Each salmon, round, biconvex, scored tablet, embossed "pms" score "5" and "130" on opposite sides, contains 5 mg of methylphenidate HCl USP. Nonmedicinal ingredients: cellulose, cornstarch, dibasic calcium phosphate, lactose, magnesium stearate, and FD&C Yellow No. 6 Lake.
Each blue, round, biconvex, scored tablet, embossed "pms" score "10" and "110" on opposite sides, contains 10 mg of methylphenidate HCl USP. Nonmedicinal ingredients: cellulose, cornstarch, dibasic calcium phosphate, lactose, magnesium stearate, and triturate FD&C Green No. 3.
Each yellow, round, biconvex, scored tablet, embossed "pms" score "20" and "123" on opposite sides, contains 20 mg of methylphenidate HCl USP. Nonmedicinal ingredients: cellulose, cornstarch, dibasic calcium phosphate, lactose, magnesium stearate, and D&C Yellow No. 10 Lake.
How should I use this medication?
The dose of methylphenidate needs to be individualized according to the needs of the person taking the medication.
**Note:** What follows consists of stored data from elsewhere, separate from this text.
/-- R117, R123, R125, R131, R139, R428, R429, R432, R433, R438, R440, R441. What a kick, an access to BAR2, MBOXHOST, each command of BAR4, a put
received and a put sent do. A kick that is malformed or misaligned halts its queue with the newer index in WRIDX. The layout of a send
descriptor is in no file of the spec; its fields, and so the header that leaves and where the data stand, are open values of its bytes
here (log entry 35). The model's choices: that a misaligned kick moves WRIDX, and that a queue already halted is not halted again (log
entry 33); the status of a request whose rule gives it none, that a quote names its leaf before it advances, and that QUEUE_DEFINE
leaves QFLAGS, RDIDX and WRIDX 0 (log entry 34); that a put which does not follow its
source's last one waits, and that send data which cannot be read send nothing (log entry 35); and that a quote beyond the 2^30 leaves of
the two levels ends with STATUS 4 (log entry 53). -/
def Obligations.HostResults : Prop :=
  ∀ s : State,
    (∀ (q : Nat) (w : BitVec 32), q < 4096 → exec (.hostKick q true w) s = .next s ∧
      (paExists (s.qdPa q) = true → Memory.wf s.ms.mem →
        let d := s.qdesc q
        let newer : Bool := decide (0 < (2 ^ 32 + w.toNat - d.wr) % 2 ^ 32 ∧ (2 ^ 32 + w.toNat - d.wr) % 2 ^ 32 < 2 ^ 31)
        (d.enabled = false ∨ d.kind ≠ 1 → ∃ t : State, exec (.hostKick q false w) s = .next t ∧ t.hub.kerr = true ∧ t.ms = s.ms ∧
          t.consorts = s.consorts) ∧
        (d.enabled = true → d.kind = 1 → d.malformed = false → w.toNat % 64 = 0 ∨ d.halted = true →
          ∃ t : State, exec (.hostKick q false w) s = .next t ∧ t.peek (s.qdPa q + 0x14) 4 = (if newer then w.toNat else d.wr) ∧
            (∀ a : Nat, a < s.qdPa q + 0x14 ∨ s.qdPa q + 0x18 ≤ a → memGet t.ms.mem a = memGet s.ms.mem a) ∧ t.hub.pstate ≠ 2) ∧
        (d.enabled = true → d.kind = 1 → d.halted = false → d.malformed = true ∨ w.toNat % 64 ≠ 0 → s.hub.evEn = false →
          ∃ t : State, exec (.hostKick q false w) s = .next t ∧ (t.qdesc q).halted = true ∧ t.peek (s.qdPa q + 0x1C) 4 = 0x15 ∧
            t.peek (s.qdPa q + 0x14) 4 = (if newer then w.toNat else d.wr) ∧
            ∃ r ∈ t.hub.faults, r.kind = 4 ∧ r.cause = 0x15 ∧ r.addr = BitVec.ofNat 64 q))) ∧
    (∀ (off : Nat) (data : List Byte),
      ((∀ j : Nat, ¬ Opened s off data.length j) → ∃ t : State, exec (.hostBar2Write off data) s = .next t ∧ t.hub.werr = true ∧ t.ms = s.ms ∧
        t.work = s.work) ∧
      (∀ j : Nat, Opened s off data.length j → Memory.wf s.ms.mem → let pas := (List.range data.length).map (off + ·)
        ∃ t : State, exec (.hostBar2Write off data) s = .next t ∧ Lands s t pas data 0 0 ∧ (∀ x ∈ t.ms.stale, x.pa ∉ pas) ∧
          let rings := s.rung ((vget s.hub.windows (0, 0) j).2.setWidth 16) pas
          (t.work.arrivals = s.work.arrivals ++ rings) ∧ (rings = [] ∨ s.hub.pstate ≠ 2 → t.hub = s.hub) ∧
            (rings ≠ [] → t.hub.pstate ≠ 2))) ∧
    (∀ off n : Nat,
      ((∀ j : Nat, ¬ Opened s off n j) → ∃ t : State, exec (.hostBar2Read off n) s = .next t ∧ t.hub.werr = true ∧ t.ms = s.ms ∧
        t.outbox = s.outbox ++ [.readReply (List.replicate n 0xFF)]) ∧
      ((∃ j, Opened s off n j) → ∃ t : State, exec (.hostBar2Read off n) s = .next t ∧ t.ms = s.ms ∧ t.hub = s.hub ∧
        t.outbox = s.outbox ++ [.readReply (memRead s.ms.mem off n)])) ∧
    (∀ (mgmt : Bool), let b (u : State) : MboxHost := if mgmt then u.hub.mboxMgmt else u.hub.mboxBar0
      let old := s.work.mailboxes.find? (fun m => m.doorbell == (b s).doorbell && m.aspace == (b s).aspace)
      let free (n : Nat) : Prop := n < 1024 ∧ ∀ m ∈ s.work.mailboxes, m.num ≠ n
      (b s).doorbell.toNat % 64 = 0 → (b s).handler.toNat % 64 = 0 →
      ∃ t : State, exec (.mboxhost mgmt) s = .next t ∧ t.ms = s.ms ∧ (b t).doorbell = (b s).doorbell ∧ (b t).handler = (b s).handler ∧
        (∀ n : Nat, (b s).handler ≠ 0 → old = none → free n → (∀ m : Nat, m < n → ¬ free m) → (b t).result.toNat = n ∧
          t.work.mailboxes = s.work.mailboxes ++ [{ num := n, uid := s.nextId, doorbell := (b s).doorbell, handler := (b s).handler
                                                    aspace := (b s).aspace, running := false, count := 0 }]) ∧
        ((b s).handler ≠ 0 → old.isSome = true ∨ (∀ n : Nat, ¬ free n) → (b t).result = 0xFFFFFFFF ∧ t.work = s.work) ∧
        ((b s).handler = 0 → old = none → (b t).result = 0xFFFFFFFF ∧ t.work = s.work) ∧
        ∀ m : Mailbox, (b s).handler = 0 → old = some m → (b t).result = BitVec.ofNat 32 m.num ∧
          ∀ x : Mailbox, x ∈ t.work.mailboxes ↔ x ∈ s.work.mailboxes ∧ x.num ≠ m.num) ∧
    (∀ (req : List Byte), req.length = 4096 →
      let cmd := numAt req 0 4
      let len := numAt req 4 4
      let at40 := numAt req 0x40 4
      let op := numAt req 0x44 4
      let off := numAt req 0x40 8
      let n := numAt req 0x48 4
      let j : Instr := if cmd = 1 then .attestationQuote req else if cmd = 2 then
          (if op = 1 then .queueEnable req else if op = 2 then .queueDisable req else .queueDefine req)
        else if cmd = 3 then .setPowerCap req else if cmd = 4 then .readErrorCounters req else if cmd = 5 then .writeFlash req
        else .unknownCommand req
      let tells (status : Nat) (data : List Byte) (P : State → Prop) : Prop := ∃ t : State, exec j s = .next t ∧ Answers s t req status data ∧ P t
      let only (status : Nat) : Prop := tells status [] (fun t => t.ms = s.ms ∧ t.work = s.work ∧ t.hub.leaf = s.hub.leaf)
      (cmd ≠ 5 → s.hub.bootok = false → only 3) ∧
      (s.hub.bootok = true → cmd = 0 ∨ 5 < cmd → only 1) ∧
      (cmd = 1 → s.hub.bootok = true → 32 ≤ len → len ≤ 4032 → 2 ^ 30 ≤ s.hub.leaf.toNat → only 4) ∧
      (cmd = 1 → s.hub.bootok = true → 32 ≤ len → len ≤ 4032 → s.hub.leaf.toNat < 2 ^ 30 → ∃ data : List Byte, tells 0 data (fun t => t.hub.leaf = s.hub.leaf + 1 ∧ t.ms = s.ms) ∧
        data.take 32 = (req.drop 0x40).take 32 ∧ numAt data 0x20 4 = s.hub.devid.toNat ∧ numAt data 0x24 4 = s.hub.leaf.toNat ∧
        (s.hub.fwDigest.length = 32 → s.hub.cfgDigest.length = 32 →
          (data.drop 0x28).take 32 = s.hub.fwDigest ∧ (data.drop 0x48).take 32 = s.hub.cfgDigest)) ∧
      (cmd = 2 → s.hub.bootok = true → 72 ≤ len → len ≤ 4032 → 4096 ≤ at40 → only 2) ∧
      (cmd = 2 → s.hub.bootok = true → 72 ≤ len → len ≤ 4032 → at40 < 4096 → paExists (s.qdPa at40) = true → Memory.wf s.ms.mem →
        let pa := s.qdPa at40
        let ok : Prop := (∃ e : Nat, 6 ≤ e ∧ e ≤ 30 ∧ numAt req 0x50 4 = 2 ^ e) ∧ numAt req 0x48 8 % 256 = 0 ∧ numAt req 0x54 1 ≤ 2 ∧
          ∀ i : Nat, i < 32 → req.getD (0x68 + i) 0 = 0
        (op = 0 → ok → tells 0 [] (fun t => t.peek pa 8 = numAt req 0x48 8 ∧ t.peek (pa + 8) 4 = numAt req 0x50 4 ∧
          t.peek (pa + 12) 1 = numAt req 0x54 1 ∧ t.peek (pa + 13) 1 = 0 ∧ t.peek (pa + 14) 2 = numAt req 0x56 2 ∧
          t.peek (pa + 16) 8 = 0 ∧ ∀ a : Nat, a < pa ∨ pa + 64 ≤ a → memGet t.ms.mem a = memGet s.ms.mem a)) ∧
        (op = 0 → ¬ ok → only 2) ∧ (3 ≤ op → only 2) ∧
        (op = 1 ∨ op = 2 → tells 0 [] (fun t => (t.qdesc at40).enabled = (op == 1) ∧ (t.qdesc at40).halted = (s.qdesc at40).halted ∧
          ∀ a : Nat, a ≠ pa + 13 → memGet t.ms.mem a = memGet s.ms.mem a))) ∧
      (cmd = 3 → s.hub.bootok = true → 4 ≤ len → len ≤ 4032 →
        (1500 ≤ at40 ∧ at40 ≤ (if s.hub.fp16 then 5500 else 5300) → tells 0 ((req.drop 0x40).take 4) (fun t => t.hub.powerCap = at40)) ∧
        (¬ (1500 ≤ at40 ∧ at40 ≤ (if s.hub.fp16 then 5500 else 5300)) → only 2)) ∧
      (cmd = 4 → s.hub.bootok = true → 4 ≤ len → len ≤ 4032 →
        (5 ≤ at40 → only 2) ∧
        (∀ cs : List DWord, s.hub.counters[at40]? = some cs → at40 < 5 → cs.length ≤ 503 → ∃ data : List Byte, tells 0 data (fun t => t.ms = s.ms) ∧
          numAt data 0 4 = cs.length ∧ data.length = 8 + 8 * cs.length ∧
          ∀ (i : Nat) (x : DWord), cs[i]? = some x → numAt data (8 + 8 * i) 8 = x.toNat)) ∧
      (cmd = 5 → (1 ≤ n ∧ n ≤ 4016 ∧ 16 + n ≤ len ∧ len ≤ 4032 → Memory.wf s.hub.flash → tells 0 [] (fun t =>
          (∀ i : Nat, i < n → memGet t.hub.flash (off + i) = req.getD (0x50 + i) 0) ∧
          (∀ a : Nat, a < off ∨ off + n ≤ a → memGet t.hub.flash a = memGet s.hub.flash a) ∧ t.ms = s.ms)) ∧
        (n = 0 ∨ 4016 < n → tells 2 [] (fun t => t.hub.flash = s.hub.flash)))) ∧
    (∀ (port : Nat) (dst src : BitVec 20) (aspace : BitVec 16) (va : DWord) (seq : BitVec 32) (data : List Byte), port < 32 →
      data ≠ [] → data.length ≤ 8192 →
      let j : Instr := .putReceive port dst src aspace va seq data
      (dst ≠ s.hub.devid → ∃ t : State, exec j s = .next t ∧ t.hub.putDropped = s.hub.putDropped + 1 ∧ t.ms = s.ms ∧ t.outbox = s.outbox) ∧
      let last := (s.hub.seqs.find? (fun x => x.1 == src && x.2.1 == port)).map (·.2.2)
      let follows : Prop := ∀ p, last = some p → 0 < (seq - p).toNat ∧ (seq - p).toNat < 2 ^ 31
      (dst = s.hub.devid → ¬ follows → exec j s = .refused .notEnabled) ∧
      (dst = s.hub.devid → follows →
        (∀ e : Xlat × DWord, s.xlateRange aspace false va false true data.length = .error e →
          ∃ t : State, exec j s = .next t ∧ t.hub.putDropped = s.hub.putDropped + 1 ∧ t.ms = s.ms ∧ t.outbox = s.outbox ++ [.nack src seq]) ∧
        (∀ pas : List (Nat × Bool), s.xlateRange aspace false va false true data.length = .ok pas → (pas.map (·.1)).Nodup → Memory.wf s.ms.mem →
          ∃ t : State, exec j s = .next t ∧ Lands s t (pas.map (·.1)) data 0 0 ∧ (src, port, seq) ∈ t.hub.seqs ∧ (∀ x ∈ t.ms.stale, x.pa ∉ pas.map (·.1)) ∧
            t.hub.putDropped = s.hub.putDropped ∧
            t.outbox = s.outbox ∧ t.work.arrivals = s.work.arrivals ++ s.rung aspace (pas.map (·.1))))) ∧
    ∀ (ring : Nat) (r : SendRing) (ib d : List Byte) (p1 p2 : Nat), s.hub.sends[ring]? = some r → r.size ≠ 0 →
      s.fetchVa r.aspace r.windex 4 = .bytes ib p1 → leNat ib ≠ r.rd % 2 ^ 32 →
      s.fetchVa r.aspace (r.base + BitVec.ofNat 64 (64 * (r.rd % r.size))) 64 = .bytes d p2 →
      ∃ t : State, exec (.putSend ring) s = .next t ∧ t.hub.sends = s.hub.sends.set ring { r with rd := r.rd + 1 } ∧ t.ms = s.ms ∧
        let data := s.fetchVa r.aspace (BitVec.ofNat 64 (Config.sendField 6 d)) (Config.sendField 4 d % 8193)
        (∀ bs p3, data = .bytes bs p3 → bs ≠ [] →
          let f (i : Nat) : Nat := Config.sendField i d
          t.outbox = s.outbox ++ [.put (.ofNat 20 (f 0)) (.ofNat 20 (f 1)) (.ofNat 16 (f 2)) (.ofNat 64 (f 3)) (.ofNat 32 (f 5)) bs]) ∧
        ((∀ bs p3, data = .bytes bs p3 → bs = []) → t.outbox = s.outbox)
The dose is usually started low and increased gradually to the dose that works best for the person.
The usual starting dose for this medication is 5 mg to 10 mg, taken 2 or 3 times daily for the regular release tablets. The sustained release tablets are usually taken once daily. Doses above 60 mg daily are not recommended. If symptoms worsen or if side effects occur, contact your doctor for further instruction. In many cases for children, the medication does not need to be continued after puberty.
Take methylphenidate with or shortly after a meal or snack.
If you are taking the sustained-release (SR) tablets, swallow the medication whole and do not crush or split the tablets.
Many things can affect the dose of medication that a person needs, such as body weight, other medical conditions, and other medications. If your doctor has recommended a dose different from the ones above, do not change the way that you are taking the medication without consulting your doctor.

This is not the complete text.